Recorded data –
-- ==== Sys2Proof/Certificates/Slice0/Obligations.lean ====
section
/-! DEFINITION. The statements about this machine, for the provers: what the spec's numbered rules say an instruction,
an event or the whole machine does. Each is a proposition of its own; OBLIGATIONS.json names the rules. -/

namespace Sys2Proof.Machine

/-! ## How a statement names a result -/

/-- Instruction `i` completes with one pending result, `x` for general register `d` after `lat`, and changes nothing
else. -/
def GivesG (i : Instr) (s : State) (d : BitVec 6) (x : DWord) (lat : Nat) (flags : BitVec 5 := 0) : Prop :=
  exec i s = .next (s.push { dest := .g d.toNat, data := x.setWidth 2048, due := s.dueIn lat, flags := flags })

/-- The same for predicate `d`. -/
def GivesK (i : Instr) (s : State) (d : BitVec 3) (x : Bool) (lat : Nat) (flags : BitVec 5 := 0) : Prop :=
  exec i s = .next (s.push { dest := .k d.toNat, data := if x then 1 else 0, due := s.dueIn lat, flags := flags })

/-- The same for lane predicate `d`, on the bits that `q` enables. -/
def GivesQ (i : Instr) (s : State) (d : BitVec 3) (x q : QReg) (lat : Nat) (flags : BitVec 5 := 0) : Prop :=
  exec i s = .next (s.push { dest := .q d.toNat, data := x.setWidth 2048, mask := q, byLane := true, due := s.dueIn lat,
                             flags := flags })

/-- The same for line `n` of the context's window, on the bytes that `q` enables. -/
def GivesLine (i : Instr) (s : State) (n : Nat) (x : Line) (q : QReg) (lat : Nat) (flags : BitVec 5 := 0) : Prop :=
  exec i s = .next (s.push { dest := .line n, data := x, mask := q, byLane := true, due := s.dueIn lat, flags := flags })

/-- The same for another register of the context. -/
def GivesR (i : Instr) (s : State) (d : Dest) (x : DWord) (lat : Nat) : Prop :=
  exec i s = .next (s.push { dest := d, data := x.setWidth 2048, due := s.dueIn lat })

/-- Element `j` of `w` bits of a line. -/
def elemOf (w : Nat) (x : Line) (j : Nat) : Nat := x.toNat / 2 ^ (w * j) % 2 ^ w

/-- Byte `j` of a line. -/
def byteOf (x : Line) (j : Nat) : Byte := x.extractLsb' (8 * j) 8

/-- Every register of a context and every system register stands as before. -/
def SameRegs (s t : State) : Prop := ∀ c x, (t.ctx c x).regs = (s.ctx c x).regs ∧ (t.ctx c x).sys = (s.ctx c x).sys

/-- Every byte of memory reads as before. -/
def SameBytes (s t : State) : Prop := ∀ a, t.byteAt a = s.byteAt a

/-- The S format's word with three 6-bit register fields and the 3-bit field (15 R310). -/
def sWord (op : BitVec 7) (pn : BitVec 1) (pk : BitVec 3) (d a b : BitVec 6) (f : BitVec 3) : Word :=
  op ++ pn ++ pk ++ d ++ a ++ b ++ f

end Sys2Proof.Machine

open Sys2Proof Sys2Proof.Machine

/-! ## Scalar instructions -/

/-- 16 R331: the register forms, their words and their results, in latency 1; a shift amount is the whole register. -/
def Sys2Proof.Machine.ScalarRegisterForms : Prop :=
  ∀ (s : State) (pn : BitVec 1) (pk : BitVec 3) (d a b : BitVec 6), s.cur.pred pn pk = true →
    let x := s.cur.rg a
    let y := s.cur.rg b
    GivesG (.add pn pk d a b) s d (x + y) 1 ∧ GivesG (.sub pn pk d a b) s d (x - y) 1 ∧
    GivesG (.and pn pk d a b) s d (x &&& y) 1 ∧ GivesG (.or pn pk d a b) s d (x ||| y) 1 ∧
    GivesG (.xor pn pk d a b) s d (x ^^^ y) 1 ∧ GivesG (.andn pn pk d a b) s d (x &&& ~~~y) 1 ∧
    GivesG (.shl pn pk d a b) s d (if 64 ≤ y.toNat then 0 else BitVec.ofNat 64 (x.toNat * 2 ^ y.toNat)) 1 ∧
    GivesG (.shr pn pk d a b) s d (if 64 ≤ y.toNat then 0 else BitVec.ofNat 64 (x.toNat / 2 ^ y.toNat)) 1 ∧
    GivesG (.sar pn pk d a b) s d
      (if 64 ≤ y.toNat then (if x.toInt < 0 then BitVec.allOnes 64 else 0)
       else BitVec.ofInt 64 (x.toInt / (2 ^ y.toNat : Nat))) 1 ∧
    GivesG (.rotl pn pk d a b) s d (x.rotateLeft (y.toNat % 64)) 1 ∧
    GivesG (.min pn pk d a b) s d (if x.toInt < y.toInt then x else y) 1 ∧
    GivesG (.max pn pk d a b) s d (if x.toInt < y.toInt then y else x) 1 ∧
    GivesG (.minu pn pk d a b) s d (if x.toNat < y.toNat then x else y) 1 ∧
    GivesG (.maxu pn pk d a b) s d (if x.toNat < y.toNat then y else x) 1 ∧
    [encodeWord (.add pn pk d a b), encodeWord (.sub pn pk d a b), encodeWord (.and pn pk d a b),
     encodeWord (.or pn pk d a b), encodeWord (.xor pn pk d a b), encodeWord (.andn pn pk d a b),
     encodeWord (.shl pn pk d a b), encodeWord (.shr pn pk d a b), encodeWord (.sar pn pk d a b),
     encodeWord (.rotl pn pk d a b), encodeWord (.min pn pk d a b), encodeWord (.max pn pk d a b),
     encodeWord (.minu pn pk d a b), encodeWord (.maxu pn pk d a b)] =
    [0x01, 0x02, 0x03, 0x04, 0x05, 0x06, 0x08, 0x09, 0x0A, 0x0B, 0x0C, 0x0D, 0x0E, 0x0F].map fun op =>
      some (sWord op pn pk d a b 0)

/-- 16 R333: the multiply and divide forms, their words and their results, corners included. -/
def Obligations.ScalarMultiplyDivide : Prop :=
  ∀ (s : State) (pn : BitVec 1) (pk : BitVec 3) (d a b : BitVec 6), s.cur.pred pn pk = true →
    let x := s.cur.rg a
    let y := s.cur.rg b
    GivesG (.mul pn pk d a b) s d (BitVec.ofInt 64 (x.toInt * y.toInt)) 3 ∧
    GivesG (.mulh pn pk d a b) s d (BitVec.ofInt 64 (x.toInt * y.toInt / 2 ^ 64)) 3 ∧
    GivesG (.mulhu pn pk d a b) s d (BitVec.ofNat 64 (x.toNat * y.toNat / 2 ^ 64)) 3 ∧
    GivesG (.div pn pk d a b) s d
      (if y = 0 then BitVec.allOnes 64 else if x.toInt = -(2 ^ 63) ∧ y.toInt = -1 then x
       else BitVec.ofInt 64 (x.toInt.tdiv y.toInt)) 20 ∧
    GivesG (.divu pn pk d a b) s d (if y = 0 then BitVec.allOnes 64 else BitVec.ofNat 64 (x.toNat / y.toNat)) 20 ∧
    GivesG (.rem pn pk d a b) s d
      (if y = 0 then x else if x.toInt = -(2 ^ 63) ∧ y.toInt = -1 then 0
       else BitVec.ofInt 64 (x.toInt - y.toInt * x.toInt.tdiv y.toInt)) 20 ∧
    GivesG (.remu pn pk d a b) s d (if y = 0 then x else BitVec.ofNat 64 (x.toNat % y.toNat)) 20 ∧
    [encodeWord (.mul pn pk d a b), encodeWord (.mulh pn pk d a b), encodeWord (.mulhu pn pk d a b),
     encodeWord (.div pn pk d a b), encodeWord (.divu pn pk d a b), encodeWord (.rem pn pk d a b),
     encodeWord (.remu pn pk d a b)] =
    [0x10, 0x11, 0x12, 0x13, 0x14, 0x15, 0x16].map fun op => some (sWord op pn pk d a b 0)

/-- 16 R334: the unary bit forms, each result told by its bits. -/
def Sys2Proof.Machine.ScalarBitForms : Prop :=
  ∀ (s : State) (pn : BitVec 1) (pk : BitVec 3) (d a : BitVec 6), s.cur.pred pn pk = true →
    let x := s.cur.rg a
    (∃ n : Nat, GivesG (.clz pn pk d a) s d (BitVec.ofNat 64 n) 1 ∧ n ≤ 64 ∧
      (∀ j, 64 - n ≤ j → x.getLsbD j = false) ∧ (n < 64 → x.getLsbD (63 - n) = true)) ∧
    (∃ n : Nat, GivesG (.ctz pn pk d a) s d (BitVec.ofNat 64 n) 1 ∧ n ≤ 64 ∧
      (∀ j, j < n → x.getLsbD j = false) ∧ (n < 64 → x.getLsbD n = true)) ∧
    GivesG (.popc pn pk d a) s d (BitVec.ofNat 64 ((List.range 64).filter (x.getLsbD ·)).length) 1 ∧
    (∃ r : DWord, GivesG (.brev pn pk d a) s d r 1 ∧ ∀ i, i < 64 → r.getLsbD i = x.getLsbD (63 - i)) ∧
    (∃ r : DWord, GivesG (.bswap pn pk d a) s d r 1 ∧
      ∀ i, i < 8 → r.extractLsb' (8 * i) 8 = x.extractLsb' (8 * (7 - i)) 8) ∧
    [encodeWord (.clz pn pk d a), encodeWord (.ctz pn pk d a), encodeWord (.popc pn pk d a),
     encodeWord (.brev pn pk d a), encodeWord (.bswap pn pk d a)] =
    [0x18, 0x19, 0x1A, 0x1B, 0x1C].map fun op => some (sWord op pn pk d a 0 0)

/-- 16 R335: EXTF and INSF, with the field's lowest bit `p` and its width `w` cut off at bit 63. -/
def Sys2Proof.Machine.ScalarFieldForms : Prop :=
  ∀ (s : State) (pn : BitVec 1) (pk : BitVec 3) (d a b : BitVec 6), s.cur.pred pn pk = true →
    let x := s.cur.rg a
    let y := s.cur.rg b
    let p := (y.extractLsb' 0 6).toNat
    let w := min (y.extractLsb' 8 7).toNat (64 - p)
    (∃ r : DWord, GivesG (.extf pn pk d a b) s d r 1 ∧
      ∀ i, i < 64 → r.getLsbD i =
        (if i < w then x.getLsbD (p + i) else y.getLsbD 15 && decide (0 < w) && x.getLsbD (p + (w - 1)))) ∧
    (∃ r : DWord, GivesG (.insf pn pk d a b) s d r 1 ∧
      ∀ i, i < 64 → r.getLsbD i =
        (if p ≤ i ∧ i < p + min w 32 then y.getLsbD (32 + (i - p)) else x.getLsbD i)) ∧
    encodeWord (.extf pn pk d a b) = some (sWord 0x1D pn pk d a b 0) ∧
    encodeWord (.insf pn pk d a b) = some (sWord 0x1E pn pk d a b 0)

/-- 16 R332, R336, R337, 15 R312: the immediate forms, with and without EXT, SEL, LI, LIH, NOP and EXT. -/
def Sys2Proof.Machine.ScalarImmediateForms : Prop :=
  ∀ (s : State) (pn : BitVec 1) (pk : BitVec 3) (d a b : BitVec 6) (i : BitVec 9) (j : BitVec 15) (f : BitVec 3),
    s.cur.pred pn pk = true →
    let x := s.cur.rg a
    let e : DWord := match s.ext with | none => i.signExtend 64 | some h => (h ++ i).signExtend 64
    let l : DWord := match s.ext with | none => j.signExtend 64 | some h => (h ++ j).signExtend 64
    GivesG (.addi pn pk d a i) s d (x + e) 1 ∧ GivesG (.andi pn pk d a i) s d (x &&& e) 1 ∧
    GivesG (.ori pn pk d a i) s d (x ||| e) 1 ∧ GivesG (.xori pn pk d a i) s d (x ^^^ e) 1 ∧
    GivesG (.shli pn pk d a i) s d (if 64 ≤ i.toNat then 0 else BitVec.ofNat 64 (x.toNat * 2 ^ i.toNat)) 1 ∧
    GivesG (.shri pn pk d a i) s d (if 64 ≤ i.toNat then 0 else BitVec.ofNat 64 (x.toNat / 2 ^ i.toNat)) 1 ∧
    GivesG (.sari pn pk d a i) s d
      (if 64 ≤ i.toNat then (if x.toInt < 0 then BitVec.allOnes 64 else 0)
       else BitVec.ofInt 64 (x.toInt / (2 ^ i.toNat : Nat))) 1 ∧
    GivesG (.sel pn pk d a b f) s d (if s.cur.rk f then x else s.cur.rg b) 1 ∧
    GivesG (.sel pn pk d a b 0) s d x 1 ∧
    GivesG (.li pn pk d j) s d l 1 ∧
    GivesG (.lih pn pk d j) s d (BitVec.ofInt 64 (l.toInt * 2 ^ 24)) 1 ∧
    exec .nop s = .next s ∧ ∀ y, exec (.ext y) s = .next s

WORK INSTRUCTIONS – Using the data above, transcribe the lines that run from the line with "0x0F].map fun op =>" to the line with "(∀ j, 64 - n ≤ j", both ends kept, and output nothing else.

RESULT FOR THIS EXERCISE –
    [0x01, 0x02, 0x03, 0x04, 0x05, 0x06, 0x08, 0x09, 0x0A, 0x0B, 0x0C, 0x0D, 0x0E, 0x0F].map fun op =>
      some (sWord op pn pk d a b 0)

/-- 16 R333: the multiply and divide forms, their words and their results, corners included. -/
def Obligations.ScalarMultiplyDivide : Prop :=
  ∀ (s : State) (pn : BitVec 1) (pk : BitVec 3) (d a b : BitVec 6), s.cur.pred pn pk = true →
    let x := s.cur.rg a
    let y := s.cur.rg b
    GivesG (.mul pn pk d a b) s d (BitVec.ofInt 64 (x.toInt * y.toInt)) 3 ∧
    GivesG (.mulh pn pk d a b) s d (BitVec.ofInt 64 (x.toInt * y.toInt / 2 ^ 64)) 3 ∧
    GivesG (.mulhu pn pk d a b) s d (BitVec.ofNat 64 (x.toNat * y.toNat / 2 ^ 64)) 3 ∧
    GivesG (.div pn pk d a b) s d
      (if y = 0 then BitVec.allOnes 64 else if x.toInt = -(2 ^ 63) ∧ y.toInt = -1 then x
       else BitVec.ofInt 64 (x.toInt.tdiv y.toInt)) 20 ∧
    GivesG (.divu pn pk d a b) s d (if y = 0 then BitVec.allOnes 64 else BitVec.ofNat 64 (x.toNat / y.toNat)) 20 ∧
    GivesG (.rem pn pk d a b) s d
      (if y = 0 then x else if x.toInt = -(2 ^ 63) ∧ y.toInt = -1 then 0
       else BitVec.ofInt 64 (x.toInt - y.toInt * x.toInt.tdiv y.toInt)) 20 ∧
    GivesG (.remu pn pk d a b) s d (if y = 0 then x else BitVec.ofNat 64 (x.toNat % y.toNat)) 20 ∧
    [encodeWord (.mul pn pk d a b), encodeWord (.mulh pn pk d a b), encodeWord (.mulhu pn pk d a b),
     encodeWord (.div pn pk d a b), encodeWord (.divu pn pk d a b), encodeWord (.rem pn pk d a b),
     encodeWord (.remu pn pk d a b)] =
    [0x10, 0x11, 0x12, 0x13, 0x14, 0x15, 0x16].map fun op => some (sWord op pn pk d a b 0)

/-- 16 R334: the unary bit forms, each result told by its bits. -/
def Sys2Proof.Machine.ScalarBitForms : Prop :=
  ∀ (s : State) (pn : BitVec 1) (pk : BitVec 3) (d a : BitVec 6), s.cur.pred pn pk = true →
    let x := s.cur.rg a
    (∃ n : Nat, GivesG (.clz pn pk d a) s d (BitVec.ofNat 64 n) 1 ∧ n ≤ 64 ∧
      (∀ j, 64 - n ≤ j → x.getLsbD j = false) ∧ (n < 64 → x.getLsbD (63 - n) = true)) ∧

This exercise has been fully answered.